START STORED DATA

-- ==== Sys2Proof/Safety.lean ====
section
/-! DEFINITION. The terms in which the statements about the machine are made: when an instruction issues without a fault,
what a fixed-latency result on its way is, and what issuing leaves alone. -/

namespace Sys2Proof.Safety
open Sys2Proof.Machine

/-- The group `g` of the workgroup `w` issues instruction `i` with head `h` in state `s`, with at least one active lane, and
every active lane passes the checks that every instruction makes (spec/07 R171 decode faults, spec/06 R165 scoreboard,
spec/02 R128 consumed poison). -/
structure Issues (s : State) (i : Instr) (h : Head) (w : Workgroup) (g : Group) : Prop where
  current : s.current = some (w, g)
  ready : s.groupReady w g i h (formOf (formCtx w g 0) i).transfer = true
  active : s.issueLanes w g i h ≠ []
  clean : ∀ l ∈ s.issueLanes w g i h, s.laneFault l (s.issueCtx w g i h) g = none

/-- Time of the last chunk of the instruction's issue (spec/01 R19). -/
def lastChunk (s : State) (w : Workgroup) (g : Group) (i : Instr) (h : Head) : Nat :=
  s.clockOf w + chunksOf (s.issueLanes w g i h).length - 1

/-- The address after the instruction's, and whether it begins another block (spec/05 R134, R137). -/
def nextPc (g : Group) : DWord × Bool := g.blk.next g.pc

/-- In `t` the write `x` is on its way, made by the threads `tids`, and lands at `due`: later only where an older result
of `w` to a register that one of `held` writes lands later (spec/06 R154, R156). -/
def OnItsWay (w : Workgroup) (t : State) (x : Wr) (held : List Wr) (tids : List Nat) (due : Nat) : Prop :=
  ∃ w' d grp, t.wg? w.id = some w' ∧ (⟨d, x, tids, grp⟩ : PendWrite) ∈ w'.pend ∧ due ≤ d
    ∧ ((∀ y ∈ held, ∀ p ∈ w.pend, p.wr.same y = false) → d = due)

/-- Every active lane's results are on their way: those to a v-, k- or predicate register of each lane; to an s-register
those of the lowest active lane alone, made by all (spec/02 R49); flags with the lane's own results (spec/03 R80). Nothing
else is. -/
structure Delivered (w : Workgroup) (lanes : List Lane) (res : Lane → List Wr) (due : Nat) (t : State) : Prop where
  own : ∀ l ∈ lanes, ∀ x ∈ res l, x.isS = false → x.isFlags = false → OnItsWay w t x [x] [] due
  shared : ∀ l ∈ lanes.head?, ∀ x ∈ res l, x.isS = true → OnItsWay w t x [x] (lanes.map Lane.tid) due
  flags : ∀ l ∈ lanes, ∀ x ∈ res l, x.isFlags = true → OnItsWay w t x (res l) [l.tid] due
  only : ∀ w', t.wg? w.id = some w' → ∀ p ∈ w'.pend, p ∈ w.pend ∨
    ∃ l ∈ lanes, p.wr ∈ res l ∧ (p.wr.isS = true → lanes.head? = some l)

/-- A thread but for the block address it left by (spec/05 R139). -/
def keptThread (th : Thread) : Thread := { th with via := 0, midBlock := false }

/-- What another workgroup keeps: everything but whom its yielding groups wait for (spec/11 R277). -/
def keptOther (x : Workgroup) : Workgroup := { x with groups := x.groups.map fun g => { g with yieldOthers := [] } }
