/-- abs clears the sign bit of a pattern and neg then inverts it, of a NaN too, which stays a NaN and stays signalling; they
raise no flag. An exact zero sum of operands with opposite signs is +0, or -0 rounding down; a sum of two zeros of one sign
keeps it; and rounding and encoding keep a zero's sign. FMIN and FMAX give the lesser or the greater of two numbers, -0 below
+0; of a NaN and a number the canonical NaN, or the number with `.num`; of two NaNs the canonical NaN; and any signalling NaN
raises NV. -/
def Obligations.SignsOfOperandsAndZeros : Prop :=
  (∀ f ∈ [fp32, fp16, bf16, e4m3, e5m2], ∀ p < 2 ^ f.width, ∀ neg abs : Bool,
    f.modSource neg abs p < 2 ^ f.width
    ∧ (∀ i < f.width - 1, (f.modSource neg abs p).testBit i = p.testBit i)
    ∧ (f.modSource neg abs p).testBit (f.width - 1) = ((p.testBit (f.width - 1) && !abs) ^^ neg)
    ∧ (f.decode (f.modSource neg abs p)).isNan = (f.decode p).isNan
    ∧ (f.decode (f.modSource neg abs p)).isSignalling = (f.decode p).isSignalling)
  ∧ (∀ (mode : RMode) (n : Bool) (m d : Nat) (e : Int),
    FVal.add mode (.num n (m * 2 ^ d) e false) (.num (!n) m (e + d) false) = (.zero (mode == .rd), 0)
    ∧ FVal.add mode (.num n m (e + d) false) (.num (!n) (m * 2 ^ d) e false) = (.zero (mode == .rd), 0)
    ∧ FVal.add mode (.num n (m * 2 ^ d) e false) (FVal.num n m (e + d) false).neg = (.zero (mode == .rd), 0))
  ∧ (∀ (mode : RMode) (n : Bool) (e e' : Int), FVal.add mode (.num n 0 e false) (.num n 0 e' false) = (.zero n, 0))
  ∧ (∀ f ∈ [fp32, fp16, bf16, e4m3, e5m2], ∀ (mode : RMode) (n : Bool), f.round mode (.zero n) = (.zero n, 0)
    ∧ f.encode (.zero n) = if n then 2 ^ (f.width - 1) else 0)
  ∧ (∀ (x y : FVal) (p q : Rat) (num : Bool), IsValue x p → IsValue y q →
    (p < q → FVal.minMax false num x y = (x, 0) ∧ FVal.minMax false num y x = (x, 0)
      ∧ FVal.minMax true num x y = (y, 0) ∧ FVal.minMax true num y x = (y, 0))
    ∧ (p = q → q ≠ 0 → ∀ g, ∃ z, FVal.minMax g num x y = (z, 0) ∧ IsValue z p))
  ∧ (∀ (num : Bool) (e e' : Int) (n n' : Bool),
    FVal.minMax false num (.num n 0 e false) (.num n' 0 e' false)
      = (if n then .num n 0 e false else .num n' 0 e' false, 0)
    ∧ FVal.minMax true num (.num n 0 e false) (.num n' 0 e' false)
      = (if n then .num n' 0 e' false else .num n 0 e false, 0))
  ∧ (∀ (num n : Bool) (x : FVal), x.isNan = false →
    FVal.minMax false num (.inf n) x = (if n then .inf n else x, 0) ∧ FVal.minMax false num x (.inf n) = (if n then .inf n else x, 0)
    ∧ FVal.minMax true num (.inf n) x = (if n then x else .inf n, 0) ∧ FVal.minMax true num x (.inf n) = (if n then x else .inf n, 0))
  ∧ ∀ (g : Bool) (x y : FVal), (x.isNan = true ∨ y.isNan = true) →
    FVal.minMax g false x y = (.nan false, invalidOf x y)
    ∧ FVal.minMax g true x y = (if x.isNan && y.isNan then .nan false else if x.isNan then y else x, invalidOf x y)
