@[simp] theorem State.fresh_agenda (s : State) : s.fresh.2.agenda = s.agenda := rfl
@[simp] theorem State.fresh_cur (s : State) : s.fresh.2.cur = s.cur := rfl
@[simp] theorem State.fresh_ev (s : State) : s.fresh.2.ev = s.ev := rfl
@[simp] theorem State.fresh_nextId (s : State) : s.fresh.2.nextId = s.nextId := rfl
@[simp] theorem State.fresh_mem (s : State) : s.fresh.2.mem = s.mem := rfl
@[simp] theorem State.fresh_tags (s : State) : s.fresh.2.tags = s.tags := rfl
@[simp] theorem State.fresh_summary (s : State) : s.fresh.2.summary = s.summary := rfl
@[simp] theorem State.fresh_fe (s : State) : s.fresh.2.fe = s.fe := rfl
@[simp] theorem State.fresh_poison (s : State) : s.fresh.2.poison = s.poison := rfl
@[simp] theorem State.fresh_copies (s : State) : s.fresh.2.copies = s.copies := rfl
@[simp] theorem State.fresh_l1 (s : State) : s.fresh.2.l1 = s.l1 := rfl
@[simp] theorem State.fresh_directory (s : State) : s.fresh.2.directory = s.directory := rfl
@[simp] theorem State.fresh_spans (s : State) : s.fresh.2.spans = s.spans := rfl
@[simp] theorem State.fresh_tlb (s : State) : s.fresh.2.tlb = s.tlb := rfl
@[simp] theorem State.fresh_asids (s : State) : s.fresh.2.asids = s.asids := rfl
@[simp] theorem State.fresh_reqs (s : State) : s.fresh.2.reqs = s.reqs := rfl
@[simp] theorem State.fresh_cores (s : State) : s.fresh.2.cores = s.cores := rfl
@[simp] theorem State.fresh_bins (s : State) : s.fresh.2.bins = s.bins := rfl
@[simp] theorem State.fresh_wgs (s : State) : s.fresh.2.wgs = s.wgs := rfl
@[simp] theorem State.fresh_waits (s : State) : s.fresh.2.waits = s.waits := rfl
@[simp] theorem State.fresh_barriers (s : State) : s.fresh.2.barriers = s.barriers := rfl
@[simp] theorem State.fresh_eps (s : State) : s.fresh.2.eps = s.eps := rfl
@[simp] theorem State.fresh_notes (s : State) : s.fresh.2.notes = s.notes := rfl
@[simp] theorem State.fresh_halls (s : State) : s.fresh.2.halls = s.halls := rfl
@[simp] theorem State.fresh_harts (s : State) : s.fresh.2.harts = s.harts := rfl
@[simp] theorem State.fresh_ops (s : State) : s.fresh.2.ops = s.ops := rfl
@[simp] theorem State.fresh_codebooks (s : State) : s.fresh.2.codebooks = s.codebooks := rfl
@[simp] theorem State.fresh_prefetches (s : State) : s.fresh.2.prefetches = s.prefetches := rfl
@[simp] theorem State.fresh_mailClaims (s : State) : s.fresh.2.mailClaims = s.mailClaims := rfl
@[simp] theorem State.fresh_tasks (s : State) : s.fresh.2.tasks = s.tasks := rfl
@[simp] theorem State.fresh_launches (s : State) : s.fresh.2.launches = s.launches := rfl
@[simp] theorem State.fresh_queues (s : State) : s.fresh.2.queues = s.queues := rfl
@[simp] theorem State.fresh_hallEvents (s : State) : s.fresh.2.hallEvents = s.hallEvents := rfl
@[simp] theorem State.fresh_reservations (s : State) : s.fresh.2.reservations = s.reservations := rfl
@[simp] theorem State.fresh_grains (s : State) : s.fresh.2.grains = s.grains := rfl
@[simp] theorem State.fresh_sizes (s : State) : s.fresh.2.sizes = s.sizes := rfl
@[simp] theorem State.fresh_lines (s : State) : s.fresh.2.lines = s.lines := rfl
@[simp] theorem State.fresh_revoker (s : State) : s.fresh.2.revoker = s.revoker := rfl
@[simp] theorem State.fresh_sweep (s : State) : s.fresh.2.sweep = s.sweep := rfl
@[simp] theorem State.fresh_passes (s : State) : s.fresh.2.passes = s.passes := rfl
@[simp] theorem State.fresh_th (s : State) : s.fresh.2.th = s.th := rfl

@[simp] theorem State.newId_agenda (s : State) : s.newId.2.agenda = s.agenda := rfl
@[simp] theorem State.newId_cur (s : State) : s.newId.2.cur = s.cur := rfl
@[simp] theorem State.newId_ev (s : State) : s.newId.2.ev = s.ev := rfl
@[simp] theorem State.newId_freeCtr (s : State) : s.newId.2.freeCtr = s.freeCtr := rfl
@[simp] theorem State.newId_mem (s : State) : s.newId.2.mem = s.mem := rfl
@[simp] theorem State.newId_tags (s : State) : s.newId.2.tags = s.tags := rfl
@[simp] theorem State.newId_summary (s : State) : s.newId.2.summary = s.summary := rfl
@[simp] theorem State.newId_fe (s : State) : s.newId.2.fe = s.fe := rfl
@[simp] theorem State.newId_poison (s : State) : s.newId.2.poison = s.poison := rfl
@[simp] theorem State.newId_copies (s : State) : s.newId.2.copies = s.copies := rfl
@[simp] theorem State.newId_l1 (s : State) : s.newId.2.l1 = s.l1 := rfl
@[simp] theorem State.newId_directory (s : State) : s.newId.2.directory = s.directory := rfl
@[simp] theorem State.newId_spans (s : State) : s.newId.2.spans = s.spans := rfl
@[simp] theorem State.newId_tlb (s : State) : s.newId.2.tlb = s.tlb := rfl
@[simp] theorem State.newId_asids (s : State) : s.newId.2.asids = s.asids := rfl
@[simp] theorem State.newId_reqs (s : State) : s.newId.2.reqs = s.reqs := rfl
@[simp] theorem State.newId_cores (s : State) : s.newId.2.cores = s.cores := rfl
@[simp] theorem State.newId_bins (s : State) : s.newId.2.bins = s.bins := rfl
@[simp] theorem State.newId_wgs (s : State) : s.newId.2.wgs = s.wgs := rfl
@[simp] theorem State.newId_waits (s : State) : s.newId.2.waits = s.waits := rfl
@[simp] theorem State.newId_barriers (s : State) : s.newId.2.barriers = s.barriers := rfl
@[simp] theorem State.newId_eps (s : State) : s.newId.2.eps = s.eps := rfl
@[simp] theorem State.newId_notes (s : State) : s.newId.2.notes = s.notes := rfl
@[simp] theorem State.newId_halls (s : State) : s.newId.2.halls = s.halls := rfl
@[simp] theorem State.newId_harts (s : State) : s.newId.2.harts = s.harts := rfl
@[simp] theorem State.newId_ops (s : State) : s.newId.2.ops = s.ops := rfl
@[simp] theorem State.newId_codebooks (s : State) : s.newId.2.codebooks = s.codebooks := rfl
@[simp] theorem State.newId_prefetches (s : State) : s.newId.2.prefetches = s.prefetches := rfl
@[simp] theorem State.newId_mailClaims (s : State) : s.newId.2.mailClaims = s.mailClaims := rfl
@[simp] theorem State.newId_tasks (s : State) : s.newId.2.tasks = s.tasks := rfl
@[simp] theorem State.newId_launches (s : State) : s.newId.2.launches = s.launches := rfl
@[simp] theorem State.newId_queues (s : State) : s.newId.2.queues = s.queues := rfl
@[simp] theorem State.newId_hallEvents (s : State) : s.newId.2.hallEvents = s.hallEvents := rfl
@[simp] theorem State.newId_reservations (s : State) : s.newId.2.reservations = s.reservations := rfl
@[simp] theorem State.newId_grains (s : State) : s.newId.2.grains = s.grains := rfl
@[simp] theorem State.newId_sizes (s : State) : s.newId.2.sizes = s.sizes := rfl
@[simp] theorem State.newId_lines (s : State) : s.newId.2.lines = s.lines := rfl
@[simp] theorem State.newId_revoker (s : State) : s.newId.2.revoker = s.revoker := rfl
@[simp] theorem State.newId_sweep (s : State) : s.newId.2.sweep = s.sweep := rfl
@[simp] theorem State.newId_passes (s : State) : s.newId.2.passes = s.passes := rfl
@[simp] theorem State.newId_th (s : State) : s.newId.2.th = s.th := rfl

END STORED DATA

• [PROBLEM] Above this instruction are the records; retype exactly the lines from the one containing "s.fresh.2.codebooks = s.codebooks := rfl" up to and including the one containing "s.fresh.2.revoker = s.revoker := rfl".

• [EXERCISE RESULT]
@[simp] theorem State.fresh_codebooks (s : State) : s.fresh.2.codebooks = s.codebooks := rfl
@[simp] theorem State.fresh_prefetches (s : State) : s.fresh.2.prefetches = s.prefetches := rfl
@[simp] theorem State.fresh_mailClaims (s : State) : s.fresh.2.mailClaims = s.mailClaims := rfl
@[simp] theorem State.fresh_tasks (s : State) : s.fresh.2.tasks = s.tasks := rfl
@[simp] theorem State.fresh_launches (s : State) : s.fresh.2.launches = s.launches := rfl
@[simp] theorem State.fresh_queues (s : State) : s.fresh.2.queues = s.queues := rfl
@[simp] theorem State.fresh_hallEvents (s : State) : s.fresh.2.hallEvents = s.hallEvents := rfl
@[simp] theorem State.fresh_reservations (s : State) : s.fresh.2.reservations = s.reservations := rfl
@[simp] theorem State.fresh_grains (s : State) : s.fresh.2.grains = s.grains := rfl
@[simp] theorem State.fresh_sizes (s : State) : s.fresh.2.sizes = s.sizes := rfl
@[simp] theorem State.fresh_lines (s : State) : s.fresh.2.lines = s.lines := rfl
@[simp] theorem State.fresh_revoker (s : State) : s.fresh.2.revoker = s.revoker := rfl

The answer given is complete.